In the past, such an undertaking would have been life-threatening. A little more than a hundred years ago, fishing boats with men and mice regularly disappeared without a trace in this strongest tidal current in the world - a whirlpool between the fjords near Bodø in northern Norway. Legends and myths about sea monsters and evil spirits have grown up around this natural phenomenon.
400 million cubic meters of water
This is "only" a current caused by the tides through the narrow fjord near Bodø. "Only," we still thought, but as our boat guide Meike Zylmann, wearing a fur hat, speeds directly toward a spinning, gurgling vortex of water, the forces at work here twice a day become visible and palpable: 400 million cubic meters of water flow back and forth between the Saltfjord at sea and the Skjerstadfjord inland as the tides change: they have to pass through a 2.5-kilometer-long, approximately 100-meter-wide sound. It looks as if someone has pulled a plug at the bottom of the fjord and all the water disappears into the depths, gyrating.
Behind the bright green whirlpool, the water surface is suddenly smooth as glass. Now the boat gets fast, really fast. We whiz past colorful rock formations. Only through our goggles can we make out the rugged Norwegian coastal landscape. Cold and water bite our faces. Back at the jetty, we all shakily get off the speedboat, but have many new insights and impressions about the forces of nature.
"Do you know Friluftsliv?"
"Do you know Friluftsliv?" asks German electoral Norwegian Maike Zylmann. Now I do. Outdoor life in Norway is all about sailing, hiking, jogging, camping or simply sitting outside and waiting for the northern lights, even in the freezing cold. The aurora borealis, that flickering flicker in the winter night sky, is the second major attraction of the former NATO base in Bodø. Patient chauffeurs drive excited tourists from Central Europe out of town and up to the local mountain night after night. There, other outdoor enthusiasts are already waiting in a tent dome, called Arctic Dome, with hot tea and cookies. Always on the move out into the cold polar air - if the cloud cover breaks and the magical spectacle is offered.
The city fathers of the provincial capital, which lies 200 kilometers north of the Arctic Circle, have set their sights high: The airport, which made for agent stories during the Cold War, is to disappear from the urban area.
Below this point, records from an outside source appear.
-- ==== Sys2Proof/Laws/Tbl.lean ====
section
/-! SUPPORT. Laws of the tables: reading after writing and after removing, and the canonical form. The reading laws need
no canonical form, so statements hold in every state. -/

namespace Sys2Proof.Machine

@[simp] theorem find?_nil {α : Type} (k : Nat) : Tbl.find? ([] : Tbl α) k = none := rfl

@[simp] theorem find?_put_self {α : Type} (t : Tbl α) (k : Nat) (x : α) : Tbl.find? (Tbl.put t k x) k = some x := by
  induction t with
  | nil => simp [Tbl.put, Tbl.find?]
  | cons h rest ih =>
    obtain ⟨i, y⟩ := h
    simp only [Tbl.put]
    split
    · simp [Tbl.find?]
    · split
      · simp [Tbl.find?]
      · rename_i hne
        simp [Tbl.find?, hne, ih]

theorem find?_put_ne {α : Type} (t : Tbl α) {k j : Nat} (x : α) (h : j ≠ k) :
    Tbl.find? (Tbl.put t k x) j = Tbl.find? t j := by
  have h' : (k == j) = false := by simp; omega
  induction t with
  | nil => simp [Tbl.put, Tbl.find?, h']
  | cons hd rest ih =>
    obtain ⟨i, y⟩ := hd
    simp only [Tbl.put]
    split
    · simp [Tbl.find?, h']
    · split
      · rename_i he
        have : (i == j) = false := by simp at he ⊢; omega
        simp [Tbl.find?, h', this]
      · simp [Tbl.find?, ih]

/-- What a written table reads as at any key. -/
theorem find?_put {α : Type} (t : Tbl α) (k j : Nat) (x : α) :
    Tbl.find? (Tbl.put t k x) j = if j = k then some x else Tbl.find? t j := by
  split
  · rename_i h; subst h; simp
  · rename_i h; exact find?_put_ne t x h

@[simp] theorem find?_del_self {α : Type} (t : Tbl α) (k : Nat) : Tbl.find? (Tbl.del t k) k = none := by
  induction t with
  | nil => rfl
  | cons h rest ih =>
    obtain ⟨i, y⟩ := h
    simp only [Tbl.del]
    split
    · exact ih
    · rename_i hne
      simp [Tbl.find?, hne, ih]

theorem find?_del_ne {α : Type} (t : Tbl α) {k j : Nat} (h : j ≠ k) : Tbl.find? (Tbl.del t k) j = Tbl.find? t j := by
  induction t with
  | nil => rfl
  | cons hd rest ih =>
    obtain ⟨i, y⟩ := hd
    simp only [Tbl.del]
    split
    · rename_i he
      have : (i == j) = false := by simp at he ⊢; omega
      simp [Tbl.find?, ih, this]
    · simp [Tbl.find?, ih]

@[simp] theorem getD_put_self {α : Type} (t : Tbl α) (k : Nat) (d x : α) : Tbl.getD (Tbl.put t k x) k d = x := by
  simp [Tbl.getD]

theorem getD_put_ne {α : Type} (t : Tbl α) {k j : Nat} (d x : α) (h : j ≠ k) :
    Tbl.getD (Tbl.put t k x) j d = Tbl.getD t j d := by
  simp [Tbl.getD, find?_put_ne t x h]

@[simp] theorem getD_setD_self {α : Type} [DecidableEq α] (t : Tbl α) (k : Nat) (d x : α) :
    Tbl.getD (Tbl.setD t k d x) k d = x := by
  unfold Tbl.setD
  split
  · rename_i h; simp [Tbl.getD, h]
  · simp

theorem getD_setD_ne {α : Type} [DecidableEq α] (t : Tbl α) {k j : Nat} (d x : α) (h : j ≠ k) :
    Tbl.getD (Tbl.setD t k d x) j d = Tbl.getD t j d := by
  unfold Tbl.setD
  split
  · simp [Tbl.getD, find?_del_ne t h]
  · exact getD_put_ne t d x h

/-- What a written default table reads as at any key. -/
theorem getD_setD {α : Type} [DecidableEq α] (t : Tbl α) (k j : Nat) (d x : α) :
    Tbl.getD (Tbl.setD t k d x) j d = if j = k then x else Tbl.getD t j d := by
  split
  · rename_i h; subst h; simp
  · rename_i h; exact getD_setD_ne t d x h

theorem getD_of_not_mem {α : Type} {t : Tbl α} {k : Nat} {d : α} (h : k ∉ Tbl.keys t) : Tbl.getD t k d = d := by
  induction t with
  | nil => rfl
  | cons x rest ih =>
    obtain ⟨i, y⟩ := x
    simp only [Tbl.keys, List.map_cons, List.mem_cons, not_or] at h
    have hk : (i == k) = false := by simp; omega
    have : Tbl.find? rest k = Tbl.find? ((i, y) :: rest) k := by simp [Tbl.find?, hk]
    rw [Tbl.getD, ← this]
    exact ih h.2

/-- A packed table reads as before. -/
theorem getD_pack {α : Type} [DecidableEq α] (t : Tbl α) (k : Nat) (d : α) : Tbl.getD (Tbl.pack t d) k d = Tbl.getD t k d := by
  have : ∀ (ks : List Nat) (u : Tbl α),
      Tbl.getD (ks.foldl (fun u k => Tbl.setD u k d (Tbl.getD t k d)) u) k d =
        if k ∈ ks then Tbl.getD t k d else Tbl.getD u k d := by
    intro ks
    induction ks with
    | nil => intro u; simp
    | cons j rest ih =>
      intro u
      rw [List.foldl_cons, ih, getD_setD]
      by_cases h : k ∈ rest
      · simp [h]
      · by_cases hj : k = j
        · subst hj; simp
        · simp [h, hj]
  rw [Tbl.pack, this]
  split
  · rfl
  · rename_i h
    rw [getD_of_not_mem h]
    rfl

theorem find?_mapVals {α β : Type} (t : Tbl α) (f : Nat → α → β) (k : Nat) :
    Tbl.find? (Tbl.mapVals t f) k = (Tbl.find? t k).map (f k) := by
  induction t with
  | nil => rfl
  | cons x rest ih =>
    obtain ⟨i, y⟩ := x
    simp only [Tbl.mapVals, List.map_cons, Tbl.find?]
    by_cases h : i = k
    · subst h; simp
    · have : (i == k) = false := by simp [h]
      simp only [this]
      exact ih

/-! ### The canonical form -/

/-- Every key of a table lies above a number. -/
def Tbl.above {α : Type} (t : Tbl α) (n : Nat) : Prop := ∀ p ∈ t, n < p.1

theorem wf_cons {α : Type} {i : Nat} {y : α} {t : Tbl α} :
    Tbl.wf ((i, y) :: t) = true ↔ Tbl.above t i ∧ Tbl.wf t = true := by
  induction t generalizing i y with
  | nil => simp [Tbl.wf, Tbl.above]
  | cons h rest ih =>
    obtain ⟨j, z⟩ := h
    simp only [Tbl.wf, Bool.and_eq_true, decide_eq_true_eq, Tbl.above, List.mem_cons, forall_eq_or_imp]
    constructor
    · rintro ⟨hij, hw⟩
      refine ⟨⟨hij, fun p hp => ?_⟩, hw⟩
      exact Nat.lt_trans hij ((ih.1 hw).1 p hp)
    · rintro ⟨⟨hij, _⟩, hw⟩
      exact ⟨hij, hw⟩

theorem above_put {α : Type} {t : Tbl α} {n k : Nat} {x : α} (h : Tbl.above t n) (hk : n < k) :
    Tbl.above (Tbl.put t k x) n := by
  induction t with
  | nil => intro p hp; simp [Tbl.put] at hp; subst hp; exact hk
  | cons hd rest ih =>
    obtain ⟨i, y⟩ := hd
    have hi : n < i := h (i, y) (by simp)
    have hr : Tbl.above rest n := fun p hp => h p (by simp [hp])
    simp only [Tbl.put]
    split
    · intro p hp
      rcases List.mem_cons.1 hp with rfl | hp
      · exact hk
      · exact h p hp
    · split
      · intro p hp
        rcases List.mem_cons.1 hp with rfl | hp
        · exact hk
        · exact hr p hp
      · intro p hp
        rcases List.mem_cons.1 hp with rfl | hp
        · exact hi
        · exact ih hr p hp

theorem wf_put {α : Type} {t : Tbl α} {k : Nat} {x : α} (h : Tbl.wf t = true) : Tbl.wf (Tbl.put t k x) = true := by
  induction t with
  | nil => rfl
  | cons hd rest ih =>
    obtain ⟨i, y⟩ := hd
    have ⟨ha, hw⟩ := wf_cons.1 h
    simp only [Tbl.put]
    split
    · rename_i hlt
      refine wf_cons.2 ⟨fun p hp => ?_, h⟩
      rcases List.mem_cons.1 hp with rfl | hp
      · exact hlt
      · exact Nat.lt_trans hlt (ha p hp)
    · split
      · rename_i he
        have he : i = k := by simpa using he
        exact wf_cons.2 ⟨he ▸ ha, hw⟩
      · rename_i hn he
        have he : i ≠ k := by simpa using he
        exact wf_cons.2 ⟨above_put ha (by omega), ih hw⟩

theorem mem_del {α : Type} {t : Tbl α} {k : Nat} {p : Nat × α} (h : p ∈ Tbl.del t k) : p ∈ t := by
  induction t with
  | nil => exact h
  | cons hd rest ih =>
    obtain ⟨i, y⟩ := hd
    simp only [Tbl.del] at h
    split at h
    · exact List.mem_cons_of_mem _ (ih h)
    · rcases List.mem_cons.1 h with rfl | h
      · simp
      · exact List.mem_cons_of_mem _ (ih h)

theorem wf_del {α : Type} {t : Tbl α} {k : Nat} (h : Tbl.wf t = true) : Tbl.wf (Tbl.del t k) = true := by
  induction t with
  | nil => rfl
  | cons hd rest ih =>
    obtain ⟨i, y⟩ := hd
    have ⟨ha, hw⟩ := wf_cons.1 h
    simp only [Tbl.del]
    split
    · exact ih hw
    · exact wf_cons.2 ⟨fun p hp => ha p (mem_del hp), ih hw⟩

theorem wf_setD {α : Type} [DecidableEq α] {t : Tbl α} {k : Nat} {d x : α} (h : Tbl.wf t = true) :
    Tbl.wf (Tbl.setD t k d x) = true := by
  unfold Tbl.setD
  split
  · exact wf_del h
  · exact wf_put h

theorem mem_put {α : Type} {t : Tbl α} {k : Nat} {x : α} {p : Nat × α} (h : p ∈ Tbl.put t k x) : p = (k, x) ∨ p ∈ t := by
  induction t with
  | nil => simp [Tbl.put] at h; exact .inl h
  | cons hd rest ih =>
    obtain ⟨i, y⟩ := hd
    simp only [Tbl.put] at h
    split at h
    · rcases List.mem_cons.1 h with h | h
      · exact .inl h
      · exact .inr h
    · split at h
      · rcases List.mem_cons.1 h with h | h
        · exact .inl h
        · exact .inr (List.mem_cons_of_mem _ h)
      · rcases List.mem_cons.1 h with rfl | h
        · exact .inr (by simp)
        · exact (ih h).imp id (List.mem_cons_of_mem _)

end Sys2Proof.Machine
end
Instead, a smart city will be created, with self-driving electric buses and cars and all kinds of digital bells and whistles.
Cold wind often whistles here
A population of 50,000 is to become 70,000. And you can see that: A new cultural center with a library with the significant name Stormen and new hotels already adorn the harbor area. A cold wind often whistles here. Even in summer, the temperature on the coast does not rise above 15 degrees. In the nearby mountains, however, it can get nice and warm in summer under the midnight sun. Snow is scarce in Bodø. But the villages, which lie only one hundred kilometers further east in the mountains, have all the more of it.
For example, the former copper mining town of Sulitjelma. The small town lies abandoned at an altitude of 600 meters in an idyllic snowy landscape. Silos and winding towers rise from the untroubled white. The mine was closed in 1991. Street artists have decorated building fronts with graffiti. Tourists, however, mostly come for the ski slopes and cross-country ski trails - Friluftsliv. Snow sometimes falls until June. "We want to revitalize the places," promises Erik Jensen Liland, who grew up here. His family has bought up some of the colorful workers' houses a few hundred meters away in the village of Jakobsbakken and turned them into so-called lodges - with cozy parquet floors and tiled stoves.
Friluftsliv in its purest form
In the middle of an arctic winter, you can strap on your cross-country skis right outside your front door or let a small pack of enthusiastic sled dogs pull you through the landscape while you stand. The air is as clear and cold as the colors that surround this scenery. And the silence - Friluftsliv in its purest form.
More info about the trip
- Getting there: Norwegian regional airline Widerøe flies twice a week in winter directly from Hamburg or Munich (three times from March 30) to Bergen. From there, there are connections to Bodø. From July 1 to August 31, an Explorer ticket is offered for unlimited flights in two weeks (www.widerøe.no).
- Accommodation: at Hotel Scandic Bodø: from 127 euros/night. An apartment at Jakobsbakken Mountain Resort for eight people costs about 600 euros/night.
- Tidal stream and northern lights: winter RIB safaris on Saltstraumen with Stella Polaris, from 36 euros/person; northern lights tours with Polar Tours from 90 euros/person.
Note on our own behalf: This article was partly supported by tour operators, restaurants, hotels, airlines and/or tourism agencies. We attach great importance to independent and neutral reporting; therefore, the opinions, impressions and experiences of the respective authors correspond to their personal views.